Ирка смеяться не стала. Плаховне это не понравилось. Ее щелочки прожигали Ирку насквозь: ох, непростая старушка!
– Решайся, голуба! Уж пять минут люди не мруть!
– Уходите! Не надо мне ничего!
– с трудом выговорила Ирка, отворачиваясь и сожалея, что в ее голосе нет решимости и праведного негодования: одна тоска.
Мамзелькина стукнула сухим кулачком по стопу. Подпрыгнула чашка.
– Чистенькой хочешь остаться? В коляске всю жизнь торчать? Они ж и так умруть, раз разнарядочка вышла! Не все равно, хто их унесеть: ты или я? Разнорядочку ж не ты писала!
– Уходите!
– повторила Ирка упрямо.
– Скорее! Или я в вас чем-нибудь брошу!
– Прямо дрожу вся! Много чем в меня швыряли, да не очень-то ушвырялися! Ты уже не валькирия!
– гневно сказала Плаховна.
Она подняла рюкзачок, сгребла косу и утрюхала из комнаты.
– Ноги ей, вишь, лишние оказались!… С тобой бы я в два счета договорилася, да только за другого не положено!
– с раздражением сказала она Багрову и вышла через дверь, не открывая ее.
Матвей вернулся к Ирке. Она сидела, натянутая как струна. На него смотрела с недоверием, с досадой. Ни о чем ее не спрашивая, Матвей сел на диван все с тем же атласом. Пролистал его, отыскал страшную, красную, препарированную ногу. Долго смотрел на нее. Нога была мощная, с пучками мышц, ободранная от кожи до самого паха. Хорошая нога.

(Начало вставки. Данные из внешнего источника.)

/-! ### The queue and the clock -/

/-- The command at the front of the queue runs, on the state with the queue's rest. -/
def Obligations.StepRunsFrontCommand : Prop :=
  ∀ (c : Instr) (rest : List Instr) (s : State), s.pending = c :: rest → step s = exec c { s with pending := rest }

/-- An empty queue lets one cycle pass (DESIGN CHOICE, log entry 2): the model's clock advances by 1, and the frame counter of R29
by
1 where SCLK runs; where it does not, nothing else changes. -/
def Obligations.IdleStepIsOneCycle : Prop :=
  ∀ s : State, s.pending = [] → ∃ t : State, step s = .next t ∧ t.now = s.now + 1 ∧ t.pending = [] ∧
    (s.clocked = true → t.frm.counter = s.frm.counter + 1) ∧
    (s.clocked = false → t = { s with now := s.now + 1 })

/-- No command touches the queue. -/
def Obligations.CommandsLeaveTheQueue : Prop :=
  ∀ (c : Instr) (s t : State), exec c s = .next t → t.pending = s.pending

/-- Every command answers a next state, whatever the state, but where it names a device offset at or above 91,552 × 2 MiB, which the
stacks lack: there it faults (R95). Completion, for every one of the 160 commands: where each device offset that the command names
is one of the stacks' (R95), exec answers a next state, whatever the state is. -/
def Obligations.OnlyDeviceOffsetsFault : Prop :=
  (∀ (c : Instr) (s : State), (∃ t : State, exec c s = .next t) ∨
      ∃ d : Nat, 191998459904 ≤ d ∧ exec c s = .fault (.deviceOffsetOutside d)) ∧
  (∀ (c : Instr) (s : State), (∀ a, c = .sideAccess a → a.d.toNat < deviceEnd) →
      (∀ e, c = .escapeClaimSlot e ∨ c = .escapeReleaseSlot e → e.d.toNat < deviceEnd) →
      (∀ grp d k sh, c = .prefetchHint grp d k sh → d.toNat < deviceEnd) →
      (∀ q id d subs grp data rec_, c = .mirrorPut q id d subs grp data rec_ → d.toNat < deviceEnd) →
      (∀ q d subs grp, c = .mirrorRelease q d subs grp → d.toNat < deviceEnd) →
      (∀ q id d x bad, c = .parityDelta q id d x bad → d.toNat < deviceEnd) →
      (∀ q id d, c = .parityRelease q id d → d.toNat < deviceEnd) → (∀ q id d, c = .reconRead q id d → d.toNat < deviceEnd) →
      ∃ t : State, exec c s = .next t)

/-! ### Invariants of every step -/

/-- Right after reset the memories and the register file are in canonical form, nothing is under way and no command waits. -/
def Obligations.ResetIsCanonical : Prop :=
  State.reset.memoriesWf = true ∧ State.reset.registersWf = true ∧ State.reset.facetsIdle = true ∧ State.reset.pending = []

/-- Every step keeps the canonical form of the byte memories, and, where they have it, that of the register file. -/
def Obligations.StepsKeepTheCanonicalForm : Prop :=
  ∀ s t : State, step s = .next t →
    (s.memoriesWf = true → t.memoriesWf = true) ∧ (s.registersWf = true → t.registersWf = true)

/-- Every step but one that runs FUSE_BLOW leaves the fuses as they are, but that a key slot may be revoked, the minimum version may
rise and the mark of the first seal may be blown; and no step at all takes back a message sent or sets the model's clock back
(R684, R701, R816). -/
def Obligations.StepsTakeNothingBack : Prop :=
  ∀ s t : State, step s = .next t →
    ((∀ target rest, s.pending ≠ .fuseBlow target :: rest) → s.fuse.stays t.fuse) ∧ (∃ l, t.outbox = s.outbox ++ l) ∧
    t.now = s.now + (if s.pending = [] then 1 else 0)

/-! ### Registers, counters and records -/

/-- CSR_WRITE (R7 to R9, R87, R93, R109): an admitted write of an aligned offset is answered OK and takes effect; of a register
without WO bits the effect is that of the access codes bit by bit (an offset assigned to none changes nothing), and no other
register changes. A writer whose SRC may not enter there (R88), one that no region over the offset serves, and a misaligned
offset, are answered DENY, with an access record. Completion, exec answering a next state under conditions on state and operands
alone, is concluded here for: csrWrite. -/
def Obligations.RegistersAreWritten : Prop :=
  ∀ (w : Writer) (off : BitVec 24) (v : BitVec 64) (s : State),
    (s.admits w off.toNat (csrRights off.toNat) = true → off.toNat % 8 = 0 → off.toNat < 0x200000 →
      exec (.csrWrite w off v) s = .next { s with toDev :=
        ({ s with outbox := s.outbox ++ [Msg.resp w.src w.txid 0 [.ok] 0 0 []] } : State).csrEffect off.toNat v.toNat } ∧
      ((off.toNat < 0x18000 ∨ 0x20000 ≤ off.toNat) → (off.toNat < 0x170000 ∨ 0x180000 ≤ off.toNat) → off.toNat ≠ R.gnmAlert →
      (∀ f < 64, R.fctConfig f ≤ off.toNat → off.toNat < R.fctConfig f + 0x400 → s.fuse.dead f = false) →
      (∀ e < 4, s.lensCount ≤ e → ¬ (R.lnsStatus e ≤ off.toNat ∧ off.toNat < R.lnsStatus e + 0x100)) →
      (regRow off.toNat = none → exec (.csrWrite w off v) s = .next { s with
        outbox := s.outbox ++ [Msg.resp w.src w.txid 0 [.ok] 0 0 []] }) ∧
      ∀ r, regRow off.toNat = some r → r.wo = 0 → ∃ t : State, exec (.csrWrite w off v) s = .next t ∧
        (∀ b < 64, (t.reg off.toNat).testBit b =
          (if r.rw.testBit b = true ∨ (r.rws.testBit b = true ∧ s.img.firstSealed = false) then v.toNat.testBit b
           else if r.w1c.testBit b = true then (s.reg off.toNat).testBit b && !v.toNat.testBit b
           else (s.reg off.toNat).testBit b)) ∧
        s.regsKept t.toDev [off.toNat] ∧ t = { s with csr := t.csr, outbox := s.outbox ++ [Msg.resp w.src w.txid 0 [.ok] 0 0 []] })) ∧
    (s.active = true → s.discards w.src.toNat = false → s.viaUp w.via = true →
      (off.toNat % 8 ≠ 0 ∨ 0x200000 ≤ off.toNat ∨ s.srcOk w.via w.src.toNat = false ∨
        (s.img.firstSealed = true ∧ w.via.isDieLink = false ∧ s.regionOf 3 off.toNat 8 = none)) →
      s.frm.deniedRec = none →
      ∃ t : State, exec (.csrWrite w off v) s = .next t ∧ t.outbox = s.outbox ++ [Msg.resp w.src w.txid 0 [.deny] 0 0 []] ∧
        t.frm.deniedRec = some (32 * s.get F.rstAg3_HEAD) ∧
        t.afterglow = memWrite s.afterglow (32 * s.get F.rstAg3_HEAD) 32 (errorRecordValue 0x05 0 s.frameNo
          (s.reg R.setNode % 2 ^ 16 * 2 ^ 48 + s.pos * 2 ^ 29 + off.toNat)
          (w.src.toNat + (if 56 ≤ w.src.toNat then 0 else w.hue.toNat) * 256 + 6619136) 1) ∧
        s.regsKept t.toDev [R.rstAg3] ∧
        t = { s with csr := t.csr, outbox := t.outbox, afterglow := t.afterglow, frm.deniedRec := t.frm.deniedRec })

/-- A disabled facet's registers read 0 and ignore writes, the commands of FCT_MAINT_SW among them (R157). -/
def Obligations.DisabledFacetsIgnoreWrites : Prop :=
  ∀ (f : BitVec 6) (o : Nat) (w : Writer) (v : BitVec 64) (set : BitVec 11) (way : BitVec 4) (s : State),
    s.fuse.dead f.toNat = true → o < 0x400 →
    s.csrRead (R.fctConfig f.toNat + o) = 0 ∧ s.csrEffect (R.fctConfig f.toNat + o) v.toNat = s.toDev ∧
    (s.active = true → exec (.swClean f set way) s = .next s ∧ exec (.swInvalidate f set way) s = .next s ∧
      exec (.swCleanInvalidate f set way) s = .next s) ∧
    (o % 8 = 0 → s.admits w (R.fctConfig f.toNat + o) rightWrite = true →
      exec (.csrWrite w (BitVec.ofNat 24 (R.fctConfig f.toNat + o)) v) s = .next { s with
        outbox := s.outbox ++ [Msg.resp w.src w.txid 0 [.ok] 0 0 []] })

/-- A counter that n occurrences reach stops at 2^48 - 1, which sets its bit of the group's CNT_OVF (R773). An error record has
R785's
layout, is written at 32 × HEAD of afterglow memory, and HEAD and COUNT of RST_AG3 go on, so that the newest record overwrites the
oldest; no other byte of afterglow changes (R784, R785). -/
def Obligations.CountersAndRecordsAreKept : Prop :=
  (∀ (s : State) (g k n : Nat), g < 12 → k < 8 →
      (s.countAdd g k n).get (F.cntVal_VALUE g k) = min (s.get (F.cntVal_VALUE g k) + n) (2 ^ 48 - 1) ∧
      (bitAt ((s.countAdd g k n).reg (R.cntOvf g)) k = true ↔
        bitAt (s.reg (R.cntOvf g)) k = true ∨ 2 ^ 48 - 1 ≤ s.get (F.cntVal_VALUE g k) + n) ∧
      (∀ off, off ≠ (F.cntVal_VALUE g k).off → off ≠ R.cntOvf g → (s.countAdd g k n).reg off = s.reg off)) ∧
  (∀ (s : State) (type unit addr info count : Nat), s.memoriesWf = true → type < 128 → unit < 256 → addr < 2 ^ 64 → info < 2 ^ 64 →
      count < 2 ^ 32 →
      let t := s.errorRecord type unit addr info count
      let at_ := 32 * s.get F.rstAg3_HEAD
      memRead t.afterglow at_ 8 = 2 ^ 63 + type * 2 ^ 56 + unit * 2 ^ 48 + s.frameNo ∧
      memRead t.afterglow (at_ + 8) 8 = addr ∧ memRead t.afterglow (at_ + 16) 8 = info ∧
      memRead t.afterglow (at_ + 24) 8 = count * 2 ^ 32 ∧
      (∀ a, a < at_ ∨ at_ + 32 ≤ a → memGet t.afterglow a = memGet s.afterglow a) ∧
      t.get F.rstAg3_HEAD = (s.get F.rstAg3_HEAD + 1) % 256 ∧ t.get F.rstAg3_COUNT = min 256 (s.get F.rstAg3_COUNT + 1))

/-- The IDCODE instruction shifts out STEP in [31:28], the part number in [27:12], the manufacturer in [11:1] and 1 in [0] (R813).
Completion, exec answering a next state under conditions on state and operands alone, is concluded here for: idcode. -/
def Obligations.IdcodeReads : Prop :=
  ∀ s : State, ∃ v : Nat, exec .idcode s = .next { s with
      tap.ir := 0x01, tap.dr := BitVec.ofNat 64 v, tap.viaTap := false, outbox := s.outbox ++ [.tdo v] } ∧
    bitsOf v 31 28 = s.fuse.stepping.toNat % 16 ∧ bitsOf v 27 12 = 0x0537 ∧ bitsOf v 11 1 = 0x25C ∧ bitsOf v 0 0 = 1 ∧ v < 2 ^ 32 ∧
    (s.fuse.stepping = 0 → v = 0x005374B9)
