-- ==== Sys2Proof/Laws/KeptServe.lean ====
section
/-! SUPPORT. What the operations of reflections, served events, deaths and failover leave alone. -/

namespace Sys2Proof.Machine

theorem Dev.setAreaWord_kept {z : Dev} (s : Dev) (g : Region) (d v : Nat)  (hz : Kept z s) : Kept z (Dev.setAreaWord s g d v) := by
  unfold Dev.setAreaWord
  try dsimp only
  repeat' first
    | with_reducible assumption
    | with_reducible apply Dev.issueWrite_kept

theorem Dev.areaDrop_kept {z : Dev} (s : Dev) (g : Region) (idx d : Nat) (hue : Option Hue)  (hz : Kept z s) : Kept z (Dev.areaDrop s g idx d hue) := by
  unfold Dev.areaDrop
  try dsimp only
  repeat' first
    | with_reducible assumption
    | (with_reducible refine kept_ite ?_ ?_)
    | with_reducible apply Dev.setAreaWord_kept
    | (fail_if_no_progress with_reducible refine Kept.upd ?_ (by rfl) (by rfl) (by rfl))
    | split

theorem Dev.areaFill_kept {z : Dev} (s : Dev) (g : Region) (idx d : Nat) (hue : Hue) (x : Sector)  (hz : Kept z s) : Kept z (Dev.areaFill s g idx d hue x) := by
  unfold Dev.areaFill
  try dsimp only
  repeat' first
    | with_reducible assumption
    | (with_reducible refine kept_ite ?_ ?_)
    | (with_reducible refine kept_each (fun s x hz => ?_) ?_)
    | with_reducible apply Dev.setAreaWord_kept
    | with_reducible apply Dev.each_kept
    | with_reducible apply Dev.issueWrite_kept

theorem Dev.eachReflLine_kept {z : Dev} (s : Dev) (p : Place) (hue : Option Hue) (f : Line → Line)  (hz : Kept z s) : Kept z (Dev.eachReflLine s p hue f) := by
  unfold Dev.eachReflLine
  try dsimp only
  repeat' first
    | with_reducible assumption
    | (with_reducible refine kept_ite ?_ ?_)
    | (with_reducible refine kept_each (fun s x hz => ?_) ?_)
    | with_reducible apply Dev.each_kept
    | with_reducible apply Dev.updLine_kept

theorem Dev.reflFill_kept {z : Dev} (s : Dev) (p : Place) (way : Option Nat) (age : BitVec 2) (x : Sector)  (hz : Kept z s) : Kept z (Dev.reflFill s p way age x) := by
  unfold Dev.reflFill
  try dsimp only
  repeat' first
    | with_reducible assumption
    | (with_reducible refine kept_each (fun s x hz => ?_) ?_)
    | with_reducible apply Dev.setLine_kept
    | with_reducible apply Dev.each_kept
    | with_reducible apply Dev.heal_kept
    | (refine Dev.allocWay_kept (by assumption) ?_)
    | (fail_if_no_progress with_reducible refine Kept.upd ?_ (by rfl) (by rfl) (by rfl))
    | split

theorem Dev.rflPost_kept {z t : Dev} {w : Nat} {s : Dev} {e : RflEntry} (e : Dev.rflPost s e = some (w, t)) (hz : Kept z s) : Kept z t := by
  unfold Dev.rflPost at e
  try dsimp only at e
  repeat' split at e
  all_goals cases e
  repeat' first
    | with_reducible assumption
    | (with_reducible refine kept_ite ?_ ?_)
    | (with_reducible refine kept_ite_fst ?_ ?_)
    | (with_reducible refine kept_ite_snd ?_ ?_)
    | with_reducible apply Dev.bump_kept
    | with_reducible apply Dev.event_kept
    | (fail_if_no_progress with_reducible refine Kept.upd ?_ (by rfl) (by rfl) (by rfl))

theorem Dev.setWindowSub_kept {z : Dev} (s : Dev) (e i : Nat) (v : Sub)  (hz : Kept z s) : Kept z (Dev.setWindowSub s e i v) := by
  unfold Dev.setWindowSub
  try dsimp only
  repeat' first
    | with_reducible assumption
    | (with_reducible refine kept_each (fun s x hz => ?_) ?_)
    | with_reducible apply Dev.each_kept
    | (fail_if_no_progress with_reducible refine Kept.upd ?_ (by rfl) (by rfl) (by rfl))
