theorem Dev.tempSample_kept {z : Dev} (s : Dev) (t : Nat)  (hz : Kept z s) : Kept z (Dev.tempSample s t) := by
  unfold Dev.tempSample
  try dsimp only
  repeat' first
    | with_reducible assumption
    | (with_reducible refine kept_ite ?_ ?_)
    | with_reducible apply Dev.put_kept
    | with_reducible apply Dev.peak_kept
    | with_reducible apply Dev.throttleOn_kept
    | with_reducible apply Dev.throttleOff_kept

theorem Dev.thermalBoundary_kept {z : Dev} (s : Dev)  (hz : Kept z s) : Kept z (Dev.thermalBoundary s) := by
  unfold Dev.thermalBoundary
  try dsimp only
  repeat' first
    | with_reducible assumption
    | (with_reducible refine kept_ite ?_ ?_)
    | with_reducible apply Dev.throttleOff_kept

theorem Dev.droop_kept {z : Dev} (s : Dev)  (hz : Kept z s) : Kept z (Dev.droop s) := by
  unfold Dev.droop
  try dsimp only
  repeat' first
    | with_reducible assumption
    | (with_reducible refine kept_ite ?_ ?_)
    | with_reducible apply Dev.throttleOn_kept
    | (fail_if_no_progress with_reducible refine Kept.upd ?_ (by rfl) (by rfl) (by rfl))

theorem Dev.brownout_kept {z : Dev} (s : Dev)  (hz : Kept z s) : Kept z (Dev.brownout s) := by
  unfold Dev.brownout
  try dsimp only
  repeat' first
    | with_reducible assumption
    | (with_reducible refine kept_ite ?_ ?_)
    | with_reducible apply Dev.raise_kept
    | with_reducible apply Dev.enterEclipse_kept
    | with_reducible apply Dev.hold_kept
    | with_reducible apply Dev.droop_kept
    | (fail_if_no_progress with_reducible refine Kept.upd ?_ (by rfl) (by rfl) (by rfl))
    | split

theorem Dev.vddRecover_kept {z : Dev} (s : Dev) (b : BootInputs)  (hz : Kept z s) : Kept z (Dev.vddRecover s b) := by
  unfold Dev.vddRecover
  try dsimp only
  repeat' first
    | with_reducible assumption
    | (with_reducible refine kept_ite ?_ ?_)
    | with_reducible apply Dev.droop_kept
    | with_reducible apply Dev.sense_kept
    | with_reducible apply Dev.release_kept
    | with_reducible apply Dev.throttleOff_kept
    | (fail_if_no_progress with_reducible refine Kept.upd ?_ (by rfl) (by rfl) (by rfl))

theorem Dev.startBlock_kept {z : Dev} (s : Dev) (code source : Nat)  (hz : Kept z s) : Kept z (Dev.startBlock s code source) := by
  unfold Dev.startBlock
  try dsimp only
  repeat' first
    | with_reducible assumption
    | with_reducible apply Dev.raise_kept
    | with_reducible apply Dev.put_kept
    | (fail_if_no_progress with_reducible refine Kept.upd ?_ (by rfl) (by rfl) (by rfl))

theorem Dev.resetRange_kept {z : Dev} (s : Dev) (lo hi : Nat) (hz : Kept z s) : Kept z (Dev.resetRange s lo hi) :=
  hz.of (Fuse.stays_refl _) rfl id (List.prefix_refl _) (fun r =>
    foldl_tset_wf (fun e he => registersWfFrom_ne resetCsr_wf e (List.mem_of_mem_filter he)) (filter_registersWfFrom r))

theorem Dev.facetTimeout_kept {z : Dev} (s : Dev) (f : Nat)  (hz : Kept z s) : Kept z (Dev.facetTimeout s f) := by
  unfold Dev.facetTimeout
  try dsimp only
  repeat' first
    | with_reducible assumption
    | (with_reducible refine kept_ite ?_ ?_)
    | (with_reducible refine kept_each (fun s x hz => ?_) ?_)
    | with_reducible apply Dev.each_kept
    | with_reducible apply Dev.answer_kept
    | with_reducible apply Dev.flush_kept
    | with_reducible apply Dev.entryLost_kept
    | (fail_if_no_progress with_reducible refine Kept.upd ?_ (by rfl) (by rfl) (by rfl))
    | split

theorem Dev.resetFacet_kept {z : Dev} (s : Dev) (f : Nat)  (hz : Kept z s) : Kept z (Dev.resetFacet s f) := by
  unfold Dev.resetFacet
  try dsimp only
  repeat' first
    | with_reducible assumption
    | with_reducible apply Dev.resetRange_kept
    | (fail_if_no_progress with_reducible refine Kept.upd ?_ (by rfl) (by rfl) (by rfl))

theorem Dev.resetPort_kept {z : Dev} (s : Dev) (p : Nat)  (hz : Kept z s) : Kept z (Dev.resetPort s p) := by
  unfold Dev.resetPort
  try dsimp only
  repeat' first
    | with_reducible assumption
    | (with_reducible refine kept_ite ?_ ?_)
    | (with_reducible refine kept_each (fun s x hz => ?_) ?_)
    | with_reducible apply Dev.updPort_kept
    | with_reducible apply Dev.updTx_kept
    | with_reducible apply Dev.resetRange_kept
    | with_reducible apply Dev.setReg_kept
    | with_reducible apply Dev.put_kept
    | with_reducible apply Dev.linkLost_kept
    | with_reducible apply Dev.each_kept
    | with_reducible apply Dev.suspect_kept

theorem Dev.restartCore_kept {z : Dev} (s : Dev) (c : Nat)  (hz : Kept z s) : Kept z (Dev.restartCore s c) := by
  unfold Dev.restartCore
  try dsimp only
  repeat' first
    | with_reducible assumption
    | with_reducible apply Dev.bump_kept
    | with_reducible apply Dev.put_kept
    | (fail_if_no_progress with_reducible refine Kept.upd ?_ (by rfl) (by rfl) (by rfl))

theorem Dev.endCommand_kept {z : Dev} (s : Dev) (code result : Nat)  (hz : Kept z s) : Kept z (Dev.endCommand s code result) := by
  unfold Dev.endCommand
  try dsimp only
  repeat' first
    | with_reducible assumption
    | with_reducible apply Dev.put_kept
    | with_reducible apply Dev.raise_kept
    | (fail_if_no_progress with_reducible refine Kept.upd ?_ (by rfl) (by rfl) (by rfl))

theorem Dev.blockTimeout_kept {z : Dev} (s : Dev) (code : Nat)  (hz : Kept z s) : Kept z (Dev.blockTimeout s code) := by
  unfold Dev.blockTimeout
  try dsimp only
  repeat' first
    | with_reducible assumption
    | (with_reducible refine kept_ite ?_ ?_)
    | (with_reducible refine kept_each (fun s x hz => ?_) ?_)
    | with_reducible apply Dev.facetTimeout_kept
    | with_reducible apply Dev.channelFail_kept
    | with_reducible apply Dev.portLoss_kept
    | with_reducible apply Dev.each_kept
    | with_reducible apply Dev.answer_kept
    | with_reducible apply Dev.flush_kept
    | with_reducible apply Dev.endCommand_kept
    | (fail_if_no_progress with_reducible refine Kept.upd ?_ (by rfl) (by rfl) (by rfl))
    | split

theorem Dev.engineReset_kept {z : Dev} (s : Dev) (e : Nat)  (hz : Kept z s) : Kept z (Dev.engineReset s e) := by
  unfold Dev.engineReset
  try dsimp only
  repeat' first
    | with_reducible assumption
    | with_reducible apply Dev.resetRange_kept
    | with_reducible apply Dev.resetEngine_kept

theorem Dev.resetBlock_kept {z : Dev} (s : Dev) (code : Nat)  (hz : Kept z s) : Kept z (Dev.resetBlock s code) := by
  unfold Dev.resetBlock
  try dsimp only
  repeat' first
    | with_reducible assumption
    | (with_reducible refine kept_ite ?_ ?_)
    | with_reducible apply Dev.resetFacet_kept
    | with_reducible apply Dev.resetPort_kept
    | with_reducible apply Dev.engineReset_kept
    | with_reducible apply Dev.restartCore_kept
    | (fail_if_no_progress with_reducible refine Kept.upd ?_ (by rfl) (by rfl) (by rfl))
    | split

theorem Dev.endBlock_kept {z : Dev} (s : Dev) (r : BlockRun)  (hz : Kept z s) : Kept z (Dev.endBlock s r) := by
  unfold Dev.endBlock
  try dsimp only
  repeat' first
    | with_reducible assumption
    | (with_reducible refine kept_ite ?_ ?_)
    | with_reducible apply Dev.resetBlock_kept
    | with_reducible apply Dev.noteReset_kept
    | with_reducible apply Dev.put_kept
    | (fail_if_no_progress with_reducible refine Kept.upd ?_ (by rfl) (by rfl) (by rfl))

– Мясо, оно и в Африке мясо!
– сказал Матвей. Ирка быстро и благодарно взглянула на него.
Вечером Матвей пошел пройтись, пообещав Бабане по пути купить майонез, хлеб, бананы и сосиски - пищу античных богов, когда им лень готовить. Бабаню уже не удивляло, что у них в квартире живет непонятно откуда свалившийся молодой человек. Отмытый в бане в социальный день, со скидкой в шестьдесят процентов, одетый в одолженные у Мошкина джинсы и свитер, Матвей выглядел адекватно. Он не ругался, не сморкался в занавески, а Бабане сказал, что он из Орла (там у его отца действительно было имение), а с Иркой они познакомились два года назад в Интернете. Далее Бабане была поведана душещипательная история про плохого преподавателя, который выгнал хорошего студента.